Banderas de Colombia, pasacalles y enormes fotografías de policías, soldados, y de la misma Betancourt, acompañaron a quienes exigían del Gobierno y de las FARC un encuentro urgente para alcanzar un acuerdo humanitario.
Alentados por el presidente de la Conferencia Episcopal, Luis Augusto Castro, quien advirtió no imponer lo legal sobre lo humanitario, reclamó a las partes, a esa guerrilla y al presidente Álvaro Uribe, "abrir otras puertas" para lograr ese consenso.
Castro consideró que con el acuerdo humanitario, además, se podría poner fin a décadas de un conflicto armado interno que ha desangrado al país, y cesarían los desplazamientos.
Los parientes de la Asociación colombiana de familiares de miembros de la fuerza pública retenidos por grupos guerrilleros (Asfamipaz), con las manos unidas en la misa, taparon sus bocas con pañuelos de franjas amarilla, azul y rojo, en los que se leía: "¡No al rescate a sangre y fuego!".
Pero en el atrio de la misma Catedral Primada, en pleno centro de Bogotá, los mismos familiares gritaban: "Vivos se los llevaron, vivos los queremos", "Libertad, Libertad" o "Acuerdo Humanitario ¡Ya!", y abogaban por éste.
Uribe respondió el jueves con una orden a las Fuerzas Militares de "arreciar" la acciones contra las FARC, tras ser informado del resultado de la gestión humanitaria que hizo una personalidad no identificada que se entrevistó con los jefes rebeldes en las selvas del sur del país.
Aparte del alcalde bogotano Luis Eduardo Garzón, quien pertenece al partido opositor Polo Democrático Alternativo (PDA), ningún funcionario gubernamental asistió a la misa conmemorativa del quinto aniversario del secuestro de Betancourt y de Clara Rojas, su compañera para la Vicepresidencia.
Vieron con vida a Betancourt
Un ex guerrillero de las FARC asegura que vio a Ingrid Betancourt cuatro veces entre los años 2002 y 2004, en declaraciones a la emisora RTL.
El ex guerrillero, identificado sólo como "Rafa", dice que vio a la rehén franco-colombiana en cuatro campamentos distintos en ese período.

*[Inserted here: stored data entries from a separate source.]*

-- ==== Sys2Proof/Laws/Ops.lean ====
section
/-! SUPPORT. One lemma for each shared operation: register writes, commit, error entry, the offset map, bus words. -/

namespace Sys2Proof.Machine

/-! ## Registers -/

theorem readReg_writeReg {c : Config} (x : RegFile c) (r r' : Reg) (v : c.Value) :
    readReg (writeReg x r v) r' = if r = r' then v else readReg x r' := by
  simp only [readReg, writeReg, Vector.getElem_set, Fin.ext_iff]

theorem writeReg_eq_set {c : Config} (x : RegFile c) (r : Reg) (v : c.Value) : writeReg x r v = x.set r.val v := rfl

theorem writeRegs_nil {c : Config} (x : RegFile c) : writeRegs x [] = x := rfl

theorem writeRegs_cons {c : Config} (x : RegFile c) (w : Reg × c.Value) (ws : List (Reg × c.Value)) :
    writeRegs x (w :: ws) = writeRegs (writeReg x w.1 w.2) ws := rfl

/-- A command's writes leave every register they do not name. -/
theorem readReg_writeRegs_of_not_mem {c : Config} (x : RegFile c) (ws : List (Reg × c.Value)) (r : Reg)
    (h : r ∉ ws.map Prod.fst) : readReg (writeRegs x ws) r = readReg x r := by
  induction ws generalizing x with
  | nil => rfl
  | cons w ws ih =>
    simp only [List.map_cons, List.mem_cons, not_or] at h
    rw [writeRegs_cons, ih _ h.2, readReg_writeReg, if_neg (Ne.symm h.1)]

/-! ## Commit and error entry -/

/-- A commit without flag writes is the spec's commit. -/
theorem Block.commitOk_none {c : Config} (b : Block c) (ws : List (Reg × c.Value)) :
    b.commitOk ws .none = b.afterCommit (writeRegs b.x ws) := rfl

/-- CMP's commit: the three flags and nothing else of the block's registers. -/
theorem Block.commitOk_compare {c : Config} (b : Block c) (o : Ordering) :
    b.commitOk [] (.compare o) = { b.afterCommit b.x with eq := o == .eq, lt := o == .lt, gt := o == .gt } := rfl

/-- TST's commit: Z and nothing else. -/
theorem Block.commitOk_zero {c : Config} (b : Block c) (v : Bool) :
    b.commitOk [] (.zero v) = { b.afterCommit b.x with z := v } := rfl

/-- A commit with an error is the spec's error entry at commit. -/
theorem Block.commitError_eq {c : Config} (b : Block c) (code : ErrCode) :
    b.commitError code = b.afterError code b.curWord := by
  cases h : b.err <;> simp [Block.commitError, Block.recordError, Block.afterError, Block.endCommand, h]

theorem Block.commitOk_x {c : Config} (b : Block c) (ws : List (Reg × c.Value)) (fl : FlagWrite) :
    (b.commitOk ws fl).x = writeRegs b.x ws := by cases fl <;> rfl

/-- `commit` always answers a next state, in which only the block has changed. -/
theorem State.commit_eq (s : State) (ws : List (Reg × s.cfg.Value)) (fl : FlagWrite) :
    s.commit ws fl = .next (s.withBlk (s.blk.commitOk ws fl)) := rfl

/-- `raise` always answers a next state, in which only the block has changed. -/
theorem State.raise_eq (s : State) (code : ErrCode) :
    s.raise code = .next (s.withBlk (s.blk.afterError code s.blk.curWord)) := by
  rw [State.raise, Block.commitError_eq]

/-! ## Operands of a latched command -/

theorem Block.operand_of_latched {c : Config} (b : Block c) (l : Latch c) (h : b.cur = some l) (r : Reg) :
    b.operand r = readReg l.snap r := by simp [Block.operand, h]

theorem Block.curWord_of_latched {c : Config} (b : Block c) (l : Latch c) (h : b.cur = some l) :
    b.curWord = l.word := by simp [Block.curWord, h]

/-! ## The offset map -/

theorem blockOffset?_some (c : Config) (addr : Nat) (o : BitVec 17) :
    blockOffset? c addr = some o ↔ addr = c.blockBase + o.toNat := by
  have ho := o.isLt
  rw [blockOffset?]
  split
  · rename_i h
    simp only [Option.some.injEq, ← BitVec.toNat_inj, BitVec.toNat_ofNat]
    rw [Nat.mod_eq_of_lt (by omega)]
    omega
  · rename_i h
    simp only [reduceCtorEq, false_iff]
    omega

theorem blockOffset?_none (c : Config) (addr : Nat) :
    blockOffset? c addr = none ↔ addr < c.blockBase ∨ c.blockBase + 2 ^ 17 ≤ addr := by
  rw [blockOffset?]; split <;> simp <;> omega

/-- The distance of a window offset from the window's start, as a difference. -/
theorem windowDistance_eq (o : Nat) (h : windowBase ≤ o) (h' : o < 2 * windowBase) : windowBase + windowDistance o = o := by
  unfold windowDistance windowBase at *
  omega

theorem rstride_pos (c : Config) : 0 < rstride c := Nat.lt_of_lt_of_le (by decide) (Nat.le_max_left 4 _)

/-- A place in the window is byte `i` of `x[r]`, where it says. -/
theorem windowPlace_some (c : Config) (d : Nat) (r : Reg) (i : Nat) (h : windowPlace c d = some (r, i)) :
    d = r.val * rstride c + i ∧ i < rstride c ∧ i < c.B / 8 := by
  unfold windowPlace at h
  split at h
  · split at h
    · simp only [Option.some.injEq, Prod.mk.injEq] at h
      obtain ⟨rfl, rfl⟩ := h
      exact ⟨by simp only; rw [Nat.mul_comm]; exact (Nat.div_add_mod _ _).symm, Nat.mod_lt _ (rstride_pos c), ‹_›⟩
    · cases h
  · cases h

/-- An aligned offset of a window word names the register and the word. -/
theorem targetOf_window (c : Config) (o : BitVec 17) (r : Reg) (k : Nat) (h : targetOf c o = .window r k) :
    windowBase ≤ o.toNat ∧ ∃ i, windowPlace c (windowDistance o.toNat) = some (r, i) ∧ i / 4 = k := by
  unfold targetOf at h
  repeat' split at h
  all_goals first | contradiction | skip
  refine ⟨Nat.le_of_not_lt ‹_›, ?_⟩
  unfold windowTarget at h
  split at h
  · rename_i r' i place
    simp only [Target.window.injEq] at h
    obtain ⟨rfl, rfl⟩ := h
    exact ⟨i, place, rfl⟩
  · contradiction

/-- The reset input forces the reset values when it is asserted or is being released, and changes nothing otherwise. -/
theorem State.setResetPin_cases (s : State) (level : Bool) :
    ((level = true ∨ s.inReset = true) ∧
      s.setResetPin level = { s with blk := Block.reset s.cfg, inReset := level }) ∨
    (level = false ∧ s.inReset = false ∧ s.setResetPin level = s) := by
  unfold State.setResetPin
  split
  · rename_i h; exact .inl ⟨by simpa using h, rfl⟩
  · rename_i h
    simp only [Bool.or_eq_true, not_or, Bool.not_eq_true] at h
    exact .inr ⟨h.1, h.2, rfl⟩

/-! ## CTRL writes -/

/-- Bit 2 set sets IE, whatever the action bits. -/
theorem ieAfterWrite_of_set (v : Word) (ie : Bool) (h : v.getLsbD 2 = true) : ieAfterWrite v ie = true := by
  simp only [ieAfterWrite, h, Bool.true_or, ite_self]

/-- A write that does not acknowledge stores bit 2. -/
theorem ieAfterWrite_of_no_action (v : Word) (ie : Bool) (h : acknowledges v = false) :
    ieAfterWrite v ie = v.getLsbD 2 := by
  simp only [ieAfterWrite, h, Bool.false_eq_true, if_false]

/-- An acknowledging write with bit 2 zero leaves IE. -/
theorem ieAfterWrite_of_action (v : Word) (ie : Bool) (h : acknowledges v = true) (h2 : v.getLsbD 2 = false) :
    ieAfterWrite v ie = ie := by
  simp only [ieAfterWrite, h, h2, if_true, Bool.false_or]

/-- All a CTRL write does. -/
theorem Block.writeCtrl_eq {c : Config} (b : Block c) (v : Word) :
    b.writeCtrl v = { b with
      err := b.err && !v.getLsbD 0
      errCode := if v.getLsbD 0 then .none else b.errCode
      errCmd := if v.getLsbD 0 then 0 else b.errCmd
      done := b.done && !v.getLsbD 1
      ie := ieAfterWrite v b.ie } := by
  unfold Block.writeCtrl Block.clearErrorIf Block.clearDoneIf
  generalize ieAfterWrite v b.ie = on
  cases v.getLsbD 0 <;> cases v.getLsbD 1 <;> simp [Block.setIE, Block.clearError, Block.clearDone]

/-! ## Host accesses -/

/-- A host read never changes the block. -/
theorem State.hostRead_cases (s : State) (addr size : Nat) :
    (∃ r, s.hostRead addr size = .next (s.answer r)) ∨
    (s.inReset = true ∧ s.hostRead addr size = .refused .accessInReset) := by
  unfold State.hostRead
  split
  · exact .inl ⟨_, rfl⟩
  · split
    · rename_i h; exact .inr ⟨h, rfl⟩
    · exact .inl ⟨_, rfl⟩

/-- A host write changes the block as its target's write does, when it is aligned and 32 bits wide at an offset of the
block, or not at all. -/
theorem State.hostWrite_cases (s : State) (addr size : Nat) (v : Word) :
    (∃ o : BitVec 17, s.inReset = false ∧ size = 4 ∧ o.toNat % 4 = 0 ∧ addr = s.cfg.blockBase + o.toNat ∧
      s.hostWrite addr size v = .next ((s.withBlk (s.blk.writeTarget v (targetOf s.cfg o))).answer .written)) ∨
    (∃ r, s.hostWrite addr size v = .next (s.answer r)) ∨
    (s.inReset = true ∧ s.hostWrite addr size v = .refused .accessInReset) := by
  unfold State.hostWrite
  split
  · exact .inr (.inl ⟨_, rfl⟩)
  · rename_i o place
    split
    · rename_i h; exact .inr (.inr ⟨h, rfl⟩)
    · rename_i h
      split
      · rename_i aligned
        simp only [busAligned, Bool.and_eq_true, beq_iff_eq] at aligned
        exact .inl ⟨o, by simpa using h, aligned.1, aligned.2, (blockOffset?_some _ _ _).1 place, rfl⟩
      · exact .inr (.inl ⟨_, rfl⟩)

end Sys2Proof.Machine
end

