-- ==== Sys2Proof/Laws/Limbs.lean ====
section
/-! SUPPORT. The limb view: sizes, the value of a limb, and that a value is the number its limbs spell (00_scope.md R6). -/

namespace Sys2Proof

theorem Config.W_pos (c : Config) : 0 < c.W := by
  cases c with | mk lw n base valid => cases lw <;> simp [Config.W, LimbWidth.bits]

theorem Config.W_le (c : Config) : c.W ≤ 64 := by
  cases c with | mk lw n base valid => cases lw <;> simp [Config.W, LimbWidth.bits]

theorem Config.N_pos (c : Config) : 0 < c.N := c.valid.1

theorem Config.B_eq (c : Config) : c.B = c.W * c.N := rfl

theorem Config.B_mod (c : Config) : c.B % 32 = 0 := c.valid.2.1

theorem Config.B_ge (c : Config) : 32 ≤ c.B := c.valid.2.2.1

theorem Config.B_le (c : Config) : c.B ≤ 32768 := c.valid.2.2.2

theorem Config.B_pos (c : Config) : 0 < c.B := Nat.lt_of_lt_of_le (by decide) c.B_ge

namespace Machine

theorem limb_eq {c : Config} (v : c.Value) (j : Nat) : limb v j = v.toNat / 2 ^ (c.W * j) % 2 ^ c.W := by
  simp [limb, BitVec.extractLsb'_toNat, Nat.shiftRight_eq_div_pow]

theorem limb_lt {c : Config} (v : c.Value) (j : Nat) : limb v j < 2 ^ c.W := by
  rw [limb_eq]; exact Nat.mod_lt _ (Nat.two_pow_pos _)

theorem limbs_length {c : Config} (v : c.Value) : (limbs v).length = c.N := by simp [limbs, limbIndices]

theorem limbs_getElem {c : Config} (v : c.Value) (j : Nat) (h : j < (limbs v).length) : (limbs v)[j] = limb v j := by
  simp [limbs, limbIndices]

theorem limbs_lt {c : Config} (v : c.Value) : ∀ l ∈ limbs v, l < 2 ^ c.W := by
  simp only [limbs, List.mem_map, forall_exists_index, and_imp]
  rintro l j - rfl
  exact limb_lt v j

/-- The limbs of `x` below index `n`, joined, are `x` reduced to `n` limbs. -/
theorem joinLimbs_digits (w x n : Nat) :
    joinLimbs w ((List.range n).map fun j => x / 2 ^ (w * j) % 2 ^ w) = x % 2 ^ (w * n) := by
  induction n generalizing x with
  | zero => simp [joinLimbs, Nat.mod_one]
  | succ n ih =>
    have tail : ((List.range n).map (Nat.succ)).map (fun j => x / 2 ^ (w * j) % 2 ^ w) =
        (List.range n).map fun j => x / 2 ^ w / 2 ^ (w * j) % 2 ^ w := by
      simp [Function.comp_def, Nat.div_div_eq_div_mul, ← Nat.pow_add, Nat.mul_succ, Nat.add_comm]
    rw [List.range_succ_eq_map, List.map_cons, joinLimbs, tail, ih]
    have split := Nat.mod_mul (x := x) (a := 2 ^ w) (b := 2 ^ (w * n))
    rw [← Nat.pow_add] at split
    rw [show w * (n + 1) = w + w * n by ring, split]
    simp

theorem joinLimbs_limbs {c : Config} (v : c.Value) : joinLimbs c.W (limbs v) = v.toNat := by
  have digits := joinLimbs_digits c.W v.toNat c.N
  simp only [← limb_eq] at digits
  rw [limbs, limbIndices, digits]
  exact Nat.mod_eq_of_lt v.isLt

/-- A value is the number its limbs spell. -/
theorem ofLimbs_limbs {c : Config} (v : c.Value) : (ofLimbs (limbs v) : c.Value) = v := by
  rw [ofLimbs, joinLimbs_limbs, BitVec.ofNat_toNat, BitVec.setWidth_eq]

theorem joinLimbs_lt (w : Nat) (ls : List Nat) (h : ∀ l ∈ ls, l < 2 ^ w) : joinLimbs w ls < 2 ^ (w * ls.length) := by
  induction ls with
  | nil => simp [joinLimbs]
  | cons l ls ih =>
    have hl : l < 2 ^ w := h l (by simp)
    have hr := ih fun x hx => h x (by simp [hx])
    rw [joinLimbs, List.length_cons, show w * (ls.length + 1) = w + w * ls.length by ring, Nat.pow_add]
    nlinarith [Nat.two_pow_pos w]

theorem ofLimbs_toNat {c : Config} (ls : List Nat) : (ofLimbs ls : c.Value).toNat = joinLimbs c.W ls % 2 ^ c.B := by
  simp [ofLimbs]

/-- Strict evaluation changes no value. -/
@[simp] theorem strictly_eq {n : Nat} {α : Type} (v : BitVec n) (f : BitVec n → α) : strictly v f = f v := by
  unfold strictly
  split <;> rename_i h <;> refine congrArg f (BitVec.eq_of_toNat_eq ?_)
  · rw [h]; simp
  · rw [BitVec.toNat_ofNat, ← Nat.succ_eq_add_one, ← h, Nat.mod_eq_of_lt v.isLt]

end Machine

end Sys2Proof
end

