-- ==== Sys2Proof/Tests/Slice0.lean ====
section
/-! SUPPORT. The model's own tests. Decode tests: words written out field by field from 30_encoding.md R71, R73.
Execution tests: the vectors of 95_test_vectors.md, whose ids their names carry. Witnesses: for each statement with
hypotheses, a concrete state and operands that meet them. -/

set_option Elab.async false

namespace Sys2Proof.Tests

open Sys2Proof Sys2Proof.Machine

/-! ## States the tests start from -/

/-- W = 32, N = 2 (95_test_vectors.md C32), at platform address 0. -/
def c32 : Config := Config.example32x2

/-- W = 8, N = 4 (95_test_vectors.md C8), at platform address 0x4000. -/
def c8 : Config := ⟨.w8, 4, 0x4000, by decide⟩

/-- W = 32, N = 1: the same B as C8. -/
def c1x32 : Config := ⟨.w32, 1, 0, by decide⟩

/-- W = 32, N = 3: B = 96, RSTRIDE = 16 (95_test_vectors.md V-BUS-11). -/
def c96 : Config := ⟨.w32, 3, 0, by decide⟩

/-- W = 64, N = 2 (95_test_vectors.md C128). -/
def c128 : Config := ⟨.w64, 2, 0, by decide⟩

/-- W = 64, N = 512: the largest B. -/
def cMax : Config := ⟨.w64, 512, 0, by decide⟩

/-- After reset, with registers loaded and events to come. -/
def idle (c : Config) (rs : List (Reg × Nat)) (es : List Event) : State :=
  ((State.resetOf c).withBlk
    { Block.reset c with x := writeRegs (Block.reset c).x (rs.map fun p => (p.1, BitVec.ofNat c.B p.2)) }).withSchedule es

/-- The same with a command running and the engine's turn next. -/
def running (c : Config) (rs : List (Reg × Nat)) (w : Nat) : State := (idle c rs []).withFetchWord 32 w

/-- The same with a command running and other events next. -/
def busyThen (c : Config) (rs : List (Reg × Nat)) (w : Nat) (es : List Event) : State :=
  (running c rs w).withSchedule es

/-- A block with a recorded error. -/
def inError (s : State) : State := s.withBlk { s.blk with err := true, errCode := .divz, errCmd := 0x06312000#32 }

/-- A register after one step. -/
def regAfter (s : State) (r : Reg) : Option Nat :=
  match step s with
  | .next t => some (t.blk.reg r).toNat
  | .fault _ => none
  | .refused _ => none

/-- STATUS after one step. -/
def statusAfter (s : State) : Option Word :=
  match step s with
  | .next t => some t.blk.statusWord
  | .fault _ => none
  | .refused _ => none

/-- ERRCMD after one step. -/
def errCmdAfter (s : State) : Option Word :=
  match step s with
  | .next t => some t.blk.errCmd
  | .fault _ => none
  | .refused _ => none

/-- The answer to a host access. -/
def answerAfter (s : State) : Option Response :=
  match step s with
  | .next t => t.response
  | .fault _ => none
  | .refused _ => none

/-- One step answers a next state. -/
def goesOn (s : State) : Bool :=
  match step s with
  | .next _ => true
  | .fault _ => false
  | .refused _ => false

/-! ## Well-formedness and decoding -/

theorem test_wf_refuses_divmod_with_equal_destinations : (Instr.divmod 3 3 1 2).wf = false := by decide

theorem test_wf_accepts_divmod_with_two_destinations : (Instr.divmod 3 4 1 2).wf = true := by decide

theorem test_decode_refuses_divmod_with_equal_destinations :
    decode 0x08312300#32 = .error .divmodSameDestinations := by decide

theorem test_decode_refuses_fixed_bit : decode 0x01123001#32 = .error .nonzeroFixedField := by decide

theorem test_decode_refuses_field_b_of_li : decode 0x15310000#32 = .error .nonzeroFixedField := by decide

theorem test_decode_refuses_field_a_of_cmp : decode 0x12112000#32 = .error .nonzeroFixedField := by decide

theorem test_decode_refuses_opcode_zero : decode 0x00000000#32 = .error .reservedOpcode := by decide

theorem test_decode_refuses_opcode_16 : decode 0x16000000#32 = .error .reservedOpcode := by decide

theorem test_decode_refuses_opcode_ff : decode 0xFF000000#32 = .error .reservedOpcode := by decide

theorem test_decode_add : decode 0b00000001_0001_0010_0011_0000_00000000#32 = .ok (.add 1 2 3) := by decide

theorem test_decode_sub : decode 0b00000010_0011_0001_0010_0000_00000000#32 = .ok (.sub 3 1 2) := by decide

theorem test_decode_inc : decode 0b00000011_1111_0000_0000_0000_00000000#32 = .ok (.inc 15) := by decide

theorem test_decode_dec : decode 0b00000100_0001_0000_0000_0000_00000000#32 = .ok (.dec 1) := by decide

theorem test_decode_mul : decode 0b00000101_0011_0001_0010_0000_00000000#32 = .ok (.mul 3 1 2) := by decide

theorem test_decode_div : decode 0b00000110_0011_0001_0010_0000_00000000#32 = .ok (.div 3 1 2) := by decide

theorem test_decode_mod : decode 0b00000111_0011_0001_0010_0000_00000000#32 = .ok (.mod 3 1 2) := by decide

theorem test_decode_divmod : decode 0b00001000_0011_0001_0010_0100_00000000#32 = .ok (.divmod 3 4 1 2) := by decide

theorem test_decode_and : decode 0b00001001_0011_0001_0010_0000_00000000#32 = .ok (.and 3 1 2) := by decide

theorem test_decode_or : decode 0b00001010_0011_0001_0010_0000_00000000#32 = .ok (.or 3 1 2) := by decide

theorem test_decode_xor : decode 0b00001011_0011_0001_0010_0000_00000000#32 = .ok (.xor 3 1 2) := by decide

theorem test_decode_lsh : decode 0b00001100_0011_0001_0010_0000_00000000#32 = .ok (.lsh 3 1 2) := by decide

theorem test_decode_rsh : decode 0b00001101_0011_0001_0010_0000_00000000#32 = .ok (.rsh 3 1 2) := by decide

theorem test_decode_lshi : decode 0b00001110_0011_0001_1111111111111111#32 = .ok (.lshi 3 1 65535) := by decide

theorem test_decode_rshi : decode 0b00001111_0011_0001_0000000000100100#32 = .ok (.rshi 3 1 36) := by decide

theorem test_decode_pow : decode 0b00010000_0011_0001_0010_0000_00000000#32 = .ok (.pow 3 1 2) := by decide

theorem test_decode_powmod : decode 0b00010001_0101_0001_0010_0011_00000000#32 = .ok (.powmod 5 1 2 3) := by decide

theorem test_decode_cmp : decode 0b00010010_0000_0001_0010_0000_00000000#32 = .ok (.cmp 1 2) := by decide

theorem test_decode_tst : decode 0b00010011_0000_0010_0000_0000_00000000#32 = .ok (.tst 2) := by decide

theorem test_decode_mov : decode 0b00010100_0001_0010_0000_0000_00000000#32 = .ok (.mov 1 2) := by decide

theorem test_decode_li : decode 0b00010101_0011_0000_0000110010100001#32 = .ok (.li 3 3233) := by decide

/-! ## Encoding -/

theorem test_encode_divmod_places_d : encode (.divmod 3 4 1 2) = 0x08312400#32 := by decide

theorem test_encode_rshi_places_imm : encode (.rshi 3 1 36) = 0x0F310024#32 := by decide

/-! ## Assembly (30_encoding.md R77, R78; words from 95_test_vectors.md P1, P2) -/

theorem test_assemble_powmod : assembleWord "POWMOD x5, x1, x2, x3 ; C".toList = some 0x11512300#32 := by decide +kernel

theorem test_assemble_refuses_large_immediate : assembleWord "LI x3, 65536".toList = none := by decide +kernel

theorem test_assemble_hex_immediate : assembleWord "LI x4, 0x19D".toList = some 0x1540019D#32 := by decide +kernel

theorem test_assemble_sqr : assembleWord "SQR x1, x1".toList = some 0x05111000#32 := by decide +kernel

theorem test_assemble_labelled_line :
    assembleWord " 5: POWMOD x5, x1, x2, x3        ; 0x11512300  C = M^E mod N".toList = some 0x11512300#32 := by
  decide +kernel

theorem test_parse_host_loop :
    parseLine " 6: HOST: repeat from 3 if Z = 0".toList = some ⟨some 6, .repeatUnlessZero 3⟩ := by decide +kernel

/-! ## Commands (95_test_vectors.md part L2) -/

theorem test_V_ADD_2_carry : regAfter (running c32 [(2, 0xFFFFFFFF), (3, 1)] 0x01123000) 1 = some 0x100000000 := by decide +kernel

theorem test_V_ADD_6_byte_limbs : regAfter (running c8 [(1, 0x12FF34FF), (2, 0x10001)] 0x01312000) 3 = some 0x13003500 := by decide +kernel

theorem test_V_SUB_2_wraps : regAfter (running c32 [(1, 0), (2, 1)] 0x02312000) 3 = some 0xFFFFFFFFFFFFFFFF := by decide +kernel

theorem test_V_SUB_6_byte_limbs : regAfter (running c8 [(1, 0x12003400), (2, 0x10001)] 0x02312000) 3 = some 0x11FF33FF := by decide +kernel

theorem test_V_ADD_8_inc_max : regAfter (running c32 [(1, 0xFFFFFFFFFFFFFFFF)] 0x03100000) 1 = some 0 := by decide +kernel

theorem test_V_ADD_9_inc_carries : regAfter (running c32 [(1, 0xFFFFFFFF)] 0x03100000) 1 = some 0x100000000 := by decide +kernel

theorem test_V_SUB_8_dec_zero : regAfter (running c32 [(1, 0)] 0x04100000) 1 = some 0xFFFFFFFFFFFFFFFF := by decide +kernel

theorem test_V_SUB_9_dec_borrows : regAfter (running c32 [(1, 0x100000000)] 0x04100000) 1 = some 0xFFFFFFFF := by decide +kernel

theorem test_V_MUL_7_square_truncates : regAfter (running c32 [(1, 0x123456789)] 0x05111000) 1 = some 0x4B66DC326FB98751 := by decide +kernel

theorem test_V_MUL_8_byte_limbs : regAfter (running c8 [(1, 0xFFFF), (2, 0xFFFF)] 0x05312000) 3 = some 0xFFFE0001 := by decide +kernel

theorem test_V_DIV_1 : regAfter (running c32 [(1, 0xFFFFFFFF), (2, 0x10000)] 0x06312000) 3 = some 0xFFFF := by decide +kernel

La última prueba pública de vida de Betancourt se remonta a mediados de 2003, en un vídeo de sus captores.
"Rafa", de 22 años, fue enrolado por las FARC cuando tenía once años. Condenado a muerte por infringir las reglas de la guerrilla, pudo salvarse e integró un programa de reinserción, según RTL. El ex guerrillero dijo que vio llegar a Betancourt a un campamento de la selva pocos días después de su secuestro.
Al bajar del "coche oscuro" en el que estaba "con otros prisioneros", la mujer fue "empujada para hablar con dirigentes, entre ellos el gran Simón Trinidad. Todos los grandes jefes estaban allí", explicó "Rafa".
El ex guerrillero dijo que Betancourt fue trasladada cada tres o cuatro meses, a veces en coche y vestida de guerrillera. Y que la mujer era "un diamante" guardado por un grupo de elite y que él, que no tiene estudios, no tenía derecho a hablar con rehenes como Betancourt porque "me podía manipular".
Señaló que si sus jefes se lo hubieran ordenado, la habría matado: "el mando nos ordena matar a los prisioneros si no obedecen".